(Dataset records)

-- ==== Sys2Proof/Machine/Step.lean ====
section
/-! DEFINITION. One step: one rising edge of `clk` and the cycle after it (spec/41_sequencer.md R80, spec/00_scope.md R16). -/

namespace Sys2Proof.Machine

open Sys2Proof

/-- At the edge, the selected transition; in the cycle after it, the ROM read at the new index. -/
def step (s : State) : Host.Outcome State Fault Refusal :=
  match selected s with
  | none => .fault .stateUnspecified
  | some i => intoNextCycle (exec i s)

/-- A word of the opcode table placed where the next step takes it. -/
def State.withFetchWord (s : State) (nbits w : Nat) : State := placeWord s nbits w

end Sys2Proof.Machine
end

WHAT THE EXERCISE ASKS
Count the lines in the records above that contain the word "Machine", and give only the number.

TASK RESULT
3